Tuesday, June 23, 2015

GeeVee adds privacy features to mobile communication

6/23/2015

How many times have you sent a text message to someone only to wish you could reach into their phone and delete it? That’s one of the many remarkable things you can do with a new communication platform called GeeVee.

What else does GeeVee do? How about having an SMS conversation that would disappear as soon as you finished. Or video calls without launching a separate app. And, perhaps it’s most valuable feature: none of your personal data or communication is stored by GeeVee or in the cloud.

You probably haven’t heard of GeeVee because it hasn’t been officially launched. But it has a website, a Facebook page, a Twitter feed and apps for Android and iOS that can be downloaded for free.

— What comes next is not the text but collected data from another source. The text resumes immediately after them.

-- ==== Sys2Proof/Certificates/Slice0/Obligations.lean ====
section
/-! DEFINITION. The statements for the provers. Unless a docstring says otherwise a statement formalises the rule it names and rests
on no choice of the model. `s.finish e evs a` is `s` with engine `e`, the events `evs` added to the trace and the answer `a`: an
equation with it is also the statement's frame, since every field not written in `e` is the old one. -/

open Sys2Proof Sys2Proof.Machine

/-! ### Encodings -/

/-- Decode after encode, for every instruction, with every operand at every value its encoding admits (R90, R96, R97). -/
def Obligations.DecodeOfEncodeIsTheInstruction : Prop :=
  ∀ i : Instr, i.wellFormed = true → decode i.escContext (encode i) = .ok i

/-- Two command words with the same operation code that agree on the operand bits the operation uses decode alike (R96, R97). -/
def Obligations.UnusedOperandBitsAreIgnored : Prop :=
  ∀ w w' : CmdWord, w.extractLsb' 16 4 = w'.extractLsb' 16 4 →
    ((w.extractLsb' 16 4 = 1#4 → w.extractLsb' 0 14 = w'.extractLsb' 0 14) ∧
      (w.extractLsb' 16 4 = 2#4 → w.extractLsb' 0 16 = w'.extractLsb' 0 16) ∧
      (w.extractLsb' 16 4 = 5#4 → w.extractLsb' 0 8 = w'.extractLsb' 0 8) ∧
      (w.extractLsb' 16 4 = 7#4 → w.extractLsb' 0 16 = w'.extractLsb' 0 16) ∧
      (w.extractLsb' 16 4 = 8#4 → w.extractLsb' 12 4 = w'.extractLsb' 12 4) ∧
      (w.extractLsb' 16 4 = 9#4 → w.extractLsb' 0 8 = w'.extractLsb' 0 8)) →
    decodeCommand w = decodeCommand w'

/-- A few command words of 95_test_vectors.md, written out, decode to the instruction they stand for. -/
def Obligations.WordsOfTheVectorsDecode : Prop :=
  decodeCommand 0x10123#20 = .ok (.setChipId 0x0123#14) ∧
    decodeCommand 0x1C123#20 = .ok (.setChipId 0x0123#14) ∧
    decodeCommand 0x2FFC4#20 = .ok (.setPriority 0xFFC4#16) ∧
    decodeCommand 0x30000#20 = .ok .isIdle ∧
    decodeCommand 0x5AB61#20 = .ok (.txPush 0x61#8) ∧
    decodeCommand 0x70003#20 = .ok (.rxRead 0#4 3#12) ∧
    decodeCommand 0x8F000#20 = .ok (.rxRelease 15#4) ∧
    decodeCommand 0x9FF00#20 = .ok (.rxByte 0x00#8) ∧
    decodeCommand 0xA1234#20 = .ok .txReady

/-- The classification table of R90. -/
def Obligations.WireSymbolsAreClassified : Prop :=
  (∀ rxEsc, decodeWire rxEsc 0x00#8 = .ok .endSym) ∧
    decodeWire false 0xDB#8 = .ok .esc ∧
    decodeWire true 0xDC#8 = .ok .escEnd ∧
    decodeWire true 0xDD#8 = .ok .escEsc ∧
    (∀ b : Byte, b ≠ 0x00#8 → b ≠ 0xDB#8 → decodeWire false b = .ok (.lit b)) ∧
    (∀ b : Byte, b ≠ 0x00#8 → b ≠ 0xDC#8 → b ≠ 0xDD#8 → decodeWire true b = .error (.invalidEscape b))

/-! ### Steps -/

/-- A step accepts the next input and runs the instruction it decodes to. The machine around `exec` does this: the input leaves
the port and its tick becomes the tick input (`accept`); a data byte that is no symbol where it arrives is run as RX_BYTE; with
nothing waiting nothing happens; the reset input is no instruction. The port is the model's (log entry 3). -/
def Obligations.StepRunsTheDecodedInstruction : Prop :=
  (∀ (s : State) w now rest i, s.port.pending = .command w now :: rest → decodeCommand w = .ok i →
      step s = exec i (s.accept (.command w now) rest)) ∧
    (∀ (s : State) b now rest i, s.port.pending = .wireByte b now :: rest →
      (b = 0x00#8 ∨ s.engine.state = .receiving) → decodeWire s.engine.rxEsc b = .ok i →
      step s = exec i (s.accept (.wireByte b now) rest)) ∧
    (∀ (s : State) b now rest r, s.port.pending = .wireByte b now :: rest →
      b ≠ 0x00#8 → (s.engine.state ≠ .receiving ∨ decodeWire s.engine.rxEsc b = .error r) →
      step s = exec (.rxByte b) (s.accept (.wireByte b now) rest)) ∧
    (∀ s : State, s.port.pending = [] → step s = .next s)

/-- The bits of an opcode-table row, presented as the next input, are run as the row's instruction by the very next step: a
command in the state as it is, a wire byte in its row's context (the model's presentation, log entries 3, 5). -/
def Obligations.PresentedRowIsRunNext : Prop :=
  ∀ (s : State) nbits w i, decodeTableWord nbits w = some i →
    step (s.withFetchWord nbits w) = exec i (if nbits ≤ 8 then s.inRowContext (BitVec.ofNat 8 w) else s)

/-- R98: a reserved operation code, or a slot field beyond the pool, changes no state, emits no event and is REJECTED. -/
def Obligations.ReservedCommandsAreRejected : Prop :=
  ∀ (s : State) (w : CmdWord) now rest, s.port.pending = .command w now :: rest →
    (w.extractLsb' 16 4 = 0#4 ∨ 11 ≤ (w.extractLsb' 16 4).toNat ∨
      ((w.extractLsb' 16 4 = 7#4 ∨ w.extractLsb' 16 4 = 8#4) ∧ s.params.nSlots ≤ (w.extractLsb' 12 4).toNat)) →
    step s = .next ((s.accept (.command w now) rest).finish s.engine [] { status := .rejected, result := .none })

/-- R40: what reset leaves, register by register; the spec gives these values (as its own decision D25). The parameters and the
trace are as before (R280). -/
def Obligations.ResetLeavesTheTableOfValues : Prop :=
  ∀ (s : State) rest, s.port.pending = .reset :: rest → ∃ t, step s = .next t ∧
    t.params = s.params ∧ t.port.trace = s.port.trace ∧
    t.engine.cfgChipId = 0 ∧ t.engine.cfgPriority = 0 ∧ t.engine.state = .idle ∧ t.engine.arbIndex = 0 ∧
    (∀ i < 8, t.engine.arbPkt.byte i = 0xFF#8) ∧ t.engine.mismatchPos = 0 ∧ t.engine.lastActivity = 0 ∧
    t.engine.txHead = 0 ∧ t.engine.txTail = 0 ∧ t.engine.txPending = 0 ∧ t.engine.txLock = false ∧
    t.engine.txOvf = false ∧ t.engine.txFrameStart = 0 ∧ t.engine.txIrqEn = false ∧
    t.engine.slots.length = s.params.nSlots ∧
    (∀ sl ∈ t.engine.slots, sl.len = 0 ∧ sl.sep = 0 ∧ sl.sepValid = false ∧ sl.available = false) ∧
    t.engine.rxActive = 0 ∧ t.engine.rxEsc = false ∧ t.engine.rxDrop = false

/-- No operation and no reset changes a parameter (R6, R280). -/
def Obligations.ParametersNeverChange : Prop :=
  ∀ s t : State, step s = .next t → t.params = s.params

/-! ### Invariants of the whole machine -/

/-- The invariants of R39 hold after reset, for every legal instance. -/
def Obligations.ResetSatisfiesTheInvariants : Prop :=
  ∀ p : Params, p.Legal → Sound p (Engine.reset p) ∧ V2 p (Engine.reset p)

/-- R39 but V2: every step from every sound state leads to a sound state, whatever the environment presents. `Sound` bounds every
index and counter but `tx_pending`, whose bound is part of V2 (EveryStepKeepsTheRing). -/
def Obligations.EveryStepKeepsTheInvariants : Prop :=
  ∀ s t : State, s.Sound → step s = .next t → t.Sound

GeeVee is currently open only by invitation, but you can connect using my code: “gizmo.”

The people behind GeeVee say on the website that it’s an alternative to current communication networks that are “tapped, unreliable and expensive.”
We are building the next-generation communications platform that puts you in control of your privacy, lowers your phone bills, and connects you every time.
I spent about a week exploring GeeVee and I found it to be well designed, responsive and easy, even fun to use. I especially like the range of functions in GeeVee’s messaging feature and the erasing options in particular.
After you type and send a message, you can long press on the chat bubble to bring up options: Copy, Forward and Delete. The options work on text that you enter and what your friend wrote and it works while a conversation is in progress or long after it’s over. The chat window also has a time bomb function will will erase a conversation after a few seconds or up to a minute - kind of like those secret messages Ethan Hunt got from his Mission Impossible controller.

Want to have a completely private exchange? Invert your phone and start typing. When the conversation is over, rotate the phone again and everything disappears. Other messaging options let you attach a photo - from your camera or stored gallery - an instant map showing your location or record and send a short audio message.

I also tested the built-in video option and found it to be every bit as clean and crisp as Facetime or Skype without the need to launch one of those apps or maintain a separate contact list. GeeVee says it’s video will work in locations where data service is poor or unavailable.

That feature should appeal to potential users in underdeveloped markets. Those users should also like GeeVee’s ability to skirt the local telcoms with low-cost voice calls.

If GeeVee delivers on their goals and promises, it will be an attractive alternative to many of the conventional networks and platforms for anyone who is concerned about their online privacy or just wants the convenience of am all-in-one service.